WHAT IS NEEDED -> Please write out word for word the opening lines of the material, including the line with "let v := putFld e.toNat 80 8 0" as the last.
=-=-=
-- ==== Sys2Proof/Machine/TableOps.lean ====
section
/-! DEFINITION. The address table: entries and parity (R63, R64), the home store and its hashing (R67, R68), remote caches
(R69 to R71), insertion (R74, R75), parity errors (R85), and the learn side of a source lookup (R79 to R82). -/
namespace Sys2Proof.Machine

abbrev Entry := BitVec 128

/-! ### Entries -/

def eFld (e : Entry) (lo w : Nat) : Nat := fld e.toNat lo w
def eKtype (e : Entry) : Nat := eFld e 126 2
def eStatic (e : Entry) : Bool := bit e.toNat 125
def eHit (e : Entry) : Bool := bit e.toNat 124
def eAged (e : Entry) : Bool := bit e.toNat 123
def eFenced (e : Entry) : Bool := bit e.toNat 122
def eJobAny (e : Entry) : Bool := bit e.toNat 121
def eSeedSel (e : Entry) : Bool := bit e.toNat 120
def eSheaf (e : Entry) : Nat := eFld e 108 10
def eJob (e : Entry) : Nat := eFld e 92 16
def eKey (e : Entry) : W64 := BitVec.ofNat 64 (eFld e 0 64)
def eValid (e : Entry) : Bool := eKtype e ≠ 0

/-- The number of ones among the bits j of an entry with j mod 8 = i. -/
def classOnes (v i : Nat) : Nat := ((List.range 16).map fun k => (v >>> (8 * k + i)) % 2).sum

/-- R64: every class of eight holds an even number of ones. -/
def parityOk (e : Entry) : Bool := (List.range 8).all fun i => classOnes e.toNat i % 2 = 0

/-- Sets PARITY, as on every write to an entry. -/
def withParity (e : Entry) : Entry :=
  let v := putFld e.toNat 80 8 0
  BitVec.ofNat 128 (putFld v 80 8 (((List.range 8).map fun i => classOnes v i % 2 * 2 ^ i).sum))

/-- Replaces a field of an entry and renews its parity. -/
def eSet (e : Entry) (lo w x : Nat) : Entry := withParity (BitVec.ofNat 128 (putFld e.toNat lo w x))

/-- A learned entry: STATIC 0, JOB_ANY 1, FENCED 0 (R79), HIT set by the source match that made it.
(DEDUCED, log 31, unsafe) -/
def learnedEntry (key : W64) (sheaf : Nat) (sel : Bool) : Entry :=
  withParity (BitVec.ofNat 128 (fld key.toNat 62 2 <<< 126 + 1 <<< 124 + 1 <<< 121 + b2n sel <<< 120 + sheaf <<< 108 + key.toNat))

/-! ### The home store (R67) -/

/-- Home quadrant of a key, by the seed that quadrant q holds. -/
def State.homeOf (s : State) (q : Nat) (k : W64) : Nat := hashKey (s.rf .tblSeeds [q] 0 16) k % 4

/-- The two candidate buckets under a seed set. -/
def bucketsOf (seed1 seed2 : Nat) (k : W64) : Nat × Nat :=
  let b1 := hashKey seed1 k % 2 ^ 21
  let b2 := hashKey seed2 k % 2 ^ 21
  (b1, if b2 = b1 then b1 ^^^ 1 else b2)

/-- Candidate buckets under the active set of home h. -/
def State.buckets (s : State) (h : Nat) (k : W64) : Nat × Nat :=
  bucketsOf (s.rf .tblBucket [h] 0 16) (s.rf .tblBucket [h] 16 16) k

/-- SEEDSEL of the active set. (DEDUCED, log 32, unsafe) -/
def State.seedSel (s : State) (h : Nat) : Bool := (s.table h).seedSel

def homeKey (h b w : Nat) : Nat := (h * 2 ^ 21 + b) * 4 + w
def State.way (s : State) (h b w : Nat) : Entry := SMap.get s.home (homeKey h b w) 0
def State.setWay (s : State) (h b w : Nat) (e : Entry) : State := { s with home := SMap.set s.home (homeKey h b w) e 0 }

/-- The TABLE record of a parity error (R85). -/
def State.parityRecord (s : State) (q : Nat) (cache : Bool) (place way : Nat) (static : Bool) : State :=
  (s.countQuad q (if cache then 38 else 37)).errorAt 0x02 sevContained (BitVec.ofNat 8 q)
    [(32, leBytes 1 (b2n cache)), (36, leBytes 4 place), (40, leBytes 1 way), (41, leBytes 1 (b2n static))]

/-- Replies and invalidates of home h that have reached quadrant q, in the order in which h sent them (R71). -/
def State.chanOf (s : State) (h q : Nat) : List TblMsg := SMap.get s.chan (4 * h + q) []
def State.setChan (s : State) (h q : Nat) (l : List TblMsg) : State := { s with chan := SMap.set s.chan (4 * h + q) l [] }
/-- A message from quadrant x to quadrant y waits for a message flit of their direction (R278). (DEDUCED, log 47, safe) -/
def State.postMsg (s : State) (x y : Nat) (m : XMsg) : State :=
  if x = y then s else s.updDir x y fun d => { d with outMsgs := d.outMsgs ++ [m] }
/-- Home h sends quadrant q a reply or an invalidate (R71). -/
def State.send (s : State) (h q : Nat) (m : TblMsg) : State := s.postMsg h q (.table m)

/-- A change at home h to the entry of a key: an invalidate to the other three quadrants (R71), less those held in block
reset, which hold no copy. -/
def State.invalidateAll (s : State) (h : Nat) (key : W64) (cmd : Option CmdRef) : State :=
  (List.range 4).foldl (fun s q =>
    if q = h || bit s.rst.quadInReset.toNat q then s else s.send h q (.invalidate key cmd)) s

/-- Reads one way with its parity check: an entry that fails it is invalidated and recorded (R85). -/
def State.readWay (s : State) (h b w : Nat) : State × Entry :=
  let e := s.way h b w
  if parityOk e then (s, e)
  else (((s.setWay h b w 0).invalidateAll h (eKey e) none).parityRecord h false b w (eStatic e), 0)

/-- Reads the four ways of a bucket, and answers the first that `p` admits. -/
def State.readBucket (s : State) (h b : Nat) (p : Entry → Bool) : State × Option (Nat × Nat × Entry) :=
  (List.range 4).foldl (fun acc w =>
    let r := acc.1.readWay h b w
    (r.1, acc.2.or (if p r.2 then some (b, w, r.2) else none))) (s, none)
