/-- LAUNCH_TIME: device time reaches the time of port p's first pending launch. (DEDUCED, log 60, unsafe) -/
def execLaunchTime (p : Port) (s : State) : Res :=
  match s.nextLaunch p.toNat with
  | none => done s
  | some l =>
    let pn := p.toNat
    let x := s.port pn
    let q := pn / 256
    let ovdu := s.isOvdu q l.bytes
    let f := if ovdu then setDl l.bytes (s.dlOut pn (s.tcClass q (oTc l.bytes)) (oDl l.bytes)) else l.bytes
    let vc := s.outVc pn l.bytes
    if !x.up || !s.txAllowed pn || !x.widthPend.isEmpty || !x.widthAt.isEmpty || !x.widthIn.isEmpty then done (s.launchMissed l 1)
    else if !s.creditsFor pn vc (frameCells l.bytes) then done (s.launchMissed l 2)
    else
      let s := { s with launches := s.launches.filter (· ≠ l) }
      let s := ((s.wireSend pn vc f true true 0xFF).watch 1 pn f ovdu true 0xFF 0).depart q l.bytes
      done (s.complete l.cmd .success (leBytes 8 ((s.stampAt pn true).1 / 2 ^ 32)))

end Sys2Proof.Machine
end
=-=-=
FINISHED EXERCISE ->
-- ==== Sys2Proof/Machine/TableOps.lean ====
section
/-! DEFINITION. The address table: entries and parity (R63, R64), the home store and its hashing (R67, R68), remote caches
(R69 to R71), insertion (R74, R75), parity errors (R85), and the learn side of a source lookup (R79 to R82). -/
namespace Sys2Proof.Machine

abbrev Entry := BitVec 128

/-! ### Entries -/

def eFld (e : Entry) (lo w : Nat) : Nat := fld e.toNat lo w
def eKtype (e : Entry) : Nat := eFld e 126 2
def eStatic (e : Entry) : Bool := bit e.toNat 125
def eHit (e : Entry) : Bool := bit e.toNat 124
def eAged (e : Entry) : Bool := bit e.toNat 123
def eFenced (e : Entry) : Bool := bit e.toNat 122
def eJobAny (e : Entry) : Bool := bit e.toNat 121
def eSeedSel (e : Entry) : Bool := bit e.toNat 120
def eSheaf (e : Entry) : Nat := eFld e 108 10
def eJob (e : Entry) : Nat := eFld e 92 16
def eKey (e : Entry) : W64 := BitVec.ofNat 64 (eFld e 0 64)
def eValid (e : Entry) : Bool := eKtype e ≠ 0

/-- The number of ones among the bits j of an entry with j mod 8 = i. -/
def classOnes (v i : Nat) : Nat := ((List.range 16).map fun k => (v >>> (8 * k + i)) % 2).sum

/-- R64: every class of eight holds an even number of ones. -/
def parityOk (e : Entry) : Bool := (List.range 8).all fun i => classOnes e.toNat i % 2 = 0

/-- Sets PARITY, as on every write to an entry. -/
def withParity (e : Entry) : Entry :=
  let v := putFld e.toNat 80 8 0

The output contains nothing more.